The role of orbital polarization and correlation effects in the magneto-optic behavior of CeSb and CeTe

Abstract

CeSb and CeTe show giant magneto‐optic Kerr rotations and also have extremely unusual magnetic ordering properties. CeSb shows peculiar and extraordinarily anisotropic antiferromagnetic behavior; while CeTe shows an ordered moment and T_N only 15% that of CeSb, indicative of incipient heavy‐fermion behavior. This has been understood in an absolute theory of orbitally driven correlated f‐electron magnetism. We seek to understand the giant magneto‐optic properties including the role, if any, of explicit correlation effects not captured by an exchange‐correlation potential. To this end we have performed full potential linearized muffin‐tin orbital polarized band calculations for the optical conductivity tensor, first only spin polarized (orbital polarization only via spin‐orbit coupling) and second with explicit orbital polarization. As expected, for CeSb and CeTe the spin‐polarized calculation gave the diagonal, ordinary optical, conductivity in good agreement with experiment; but the off‐diagonal, magneto‐optic, behavior was in poor agreement; and the ordered moment was much different from experiment.
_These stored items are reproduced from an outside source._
-- ==== Sys2Proof/Machine/StageBank.lean ====
section
/-! DEFINITION. The StageBank: building it, the forward and the inverse stage, and the stage commands (43_stage_bank.md). -/

namespace Sys2Proof.Machine

open Sys2Proof

/-- `PHI` (00_scope.md R12). -/
def phi : Word := 0x9E3779B97F4A7C15

/-! ### Building the bank -/

/-- Draws of one stage: `n` row draws and the multiplier draw (R201). -/
def drawsPerStage (n : Nat) : Nat := n + 1

/-- `4·(n+1)`, the draws of an INIT (R201, 45_permutation.md R275). -/
def drawsOfInit (n : Nat) : Nat := 4 * drawsPerStage n

/-- Stage `k` of `build(n)` (R200). Draw `k·(n+1) + i` is row draw `r[i]` and draw `k·(n+1) + n` the multiplier draw
(R201), forced odd. -/
def buildStage (n : Nat) (ds : List Word) (k : Nat) : Stage :=
  let r := fun i => drawAt ds (k * drawsPerStage n + i)
  let mult := r n ||| 1
  { m := genMatrix n r
    minv := genInverse n r
    mult := mult
    imult := (modinv mult).1 }

/-- `build(n)` (R200). -/
def buildBank (n : Nat) (ds : List Word) : Vector Stage 4 := Vector.ofFn fun k => buildStage n ds k.val

/-! ### The sub-steps -/

/-- `weyl(z) = (z + PHI) & mk` (R203). -/
def weyl (n : Nat) (z : Word) : Word := (z + phi) &&& mask n

/-- `unweyl(z) = (z - PHI) & mk` (R203). -/
def unweyl (n : Nat) (z : Word) : Word := (z - phi) &&& mask n

/-- `matvec(X, z, n)`: the XOR of the rows of `X` that the bits of `z` below `n` select, masked (R204). -/
def matvec (x : BitMatrix) (z : Word) (n : Nat) : Word := xorOver z (rowAt x) n &&& mask n

/-- `lehmer(z, m) = (z * m) & mk` (R206). -/
def lehmer (n : Nat) (z m : Word) : Word := (z * m) &&& mask n

/-- `stage_fwd(k, z)` for the stage given (R207). -/
def stageFwd (g : Stage) (n : Nat) (z : Word) : Word := lehmer n (matvec g.m (weyl n z) n) g.mult

/-- `stage_inv(k, z)` for the stage given (R208). -/
def stageInv (g : Stage) (n : Nat) (z : Word) : Word := unweyl n (matvec g.minv (lehmer n z g.imult) n)

/-! ### The commands -/

/-- STAGE_FWD (R220): `RESULT <- stage_fwd(K, z0)`; `COUNT <- 0`. -/
def execStageFwd (k : BitVec 2) (s : State) : Out :=
  runLatched (.stageFwd k) s fun x =>
    .next ((s.setResult (stageFwd (s.stage k) s.width (s.maskOperand x))).commit 0)

/-- STAGE_INV (R221): `RESULT <- stage_inv(K, z0)`; `COUNT <- 0`. -/
def execStageInv (k : BitVec 2) (s : State) : Out :=
  runLatched (.stageInv k) s fun x =>
    .next ((s.setResult (stageInv (s.stage k) s.width (s.maskOperand x))).commit 0)

/-- MATVEC (R222): `RESULT <- matvec(S = 0 ? STG[K].M : STG[K].MINV, z0, n)`; `COUNT <- 0`. -/
def execMatvec (k : BitVec 2) (sel : Select) (s : State) : Out :=
  runLatched (.matvec k sel) s fun x =>
    .next ((s.setResult (matvec ((s.stage k).matrix sel) (s.maskOperand x) s.width)).commit 0)

/-- READ_ROW (R223): `RESULT <- (S = 0 ? STG[K].M[ROW] : STG[K].MINV[ROW])`; `COUNT <- 0`. -/
def execReadRow (k : BitVec 2) (sel : Select) (row : BitVec 6) (s : State) : Out :=
  runLatched (.readRow k sel row) s fun _ =>
    .next ((s.setResult (rowAt ((s.stage k).matrix sel) row.toNat)).commit 0)

/-- READ_MULT (R224): `RESULT <- (S = 0 ? STG[K].MULT : STG[K].IMULT)`; `COUNT <- 0`. -/
def execReadMult (k : BitVec 2) (sel : Select) (s : State) : Out :=
  runLatched (.readMult k sel) s fun _ => .next ((s.setResult ((s.stage k).multiplier sel)).commit 0)

end Sys2Proof.Machine
end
For the spin‐and‐orbitally polarized calculation, the ordered moment agreed reasonably well with experiment for CeSb but very poorly for CeTe. However, the magneto‐optic behavior remained distinctly different from experiment for both materials. Thus as anticipated, explicit correlation effects associated with differing discrete f‐configuration energies appear to be a central aspect of giant magneto‐optic behavior.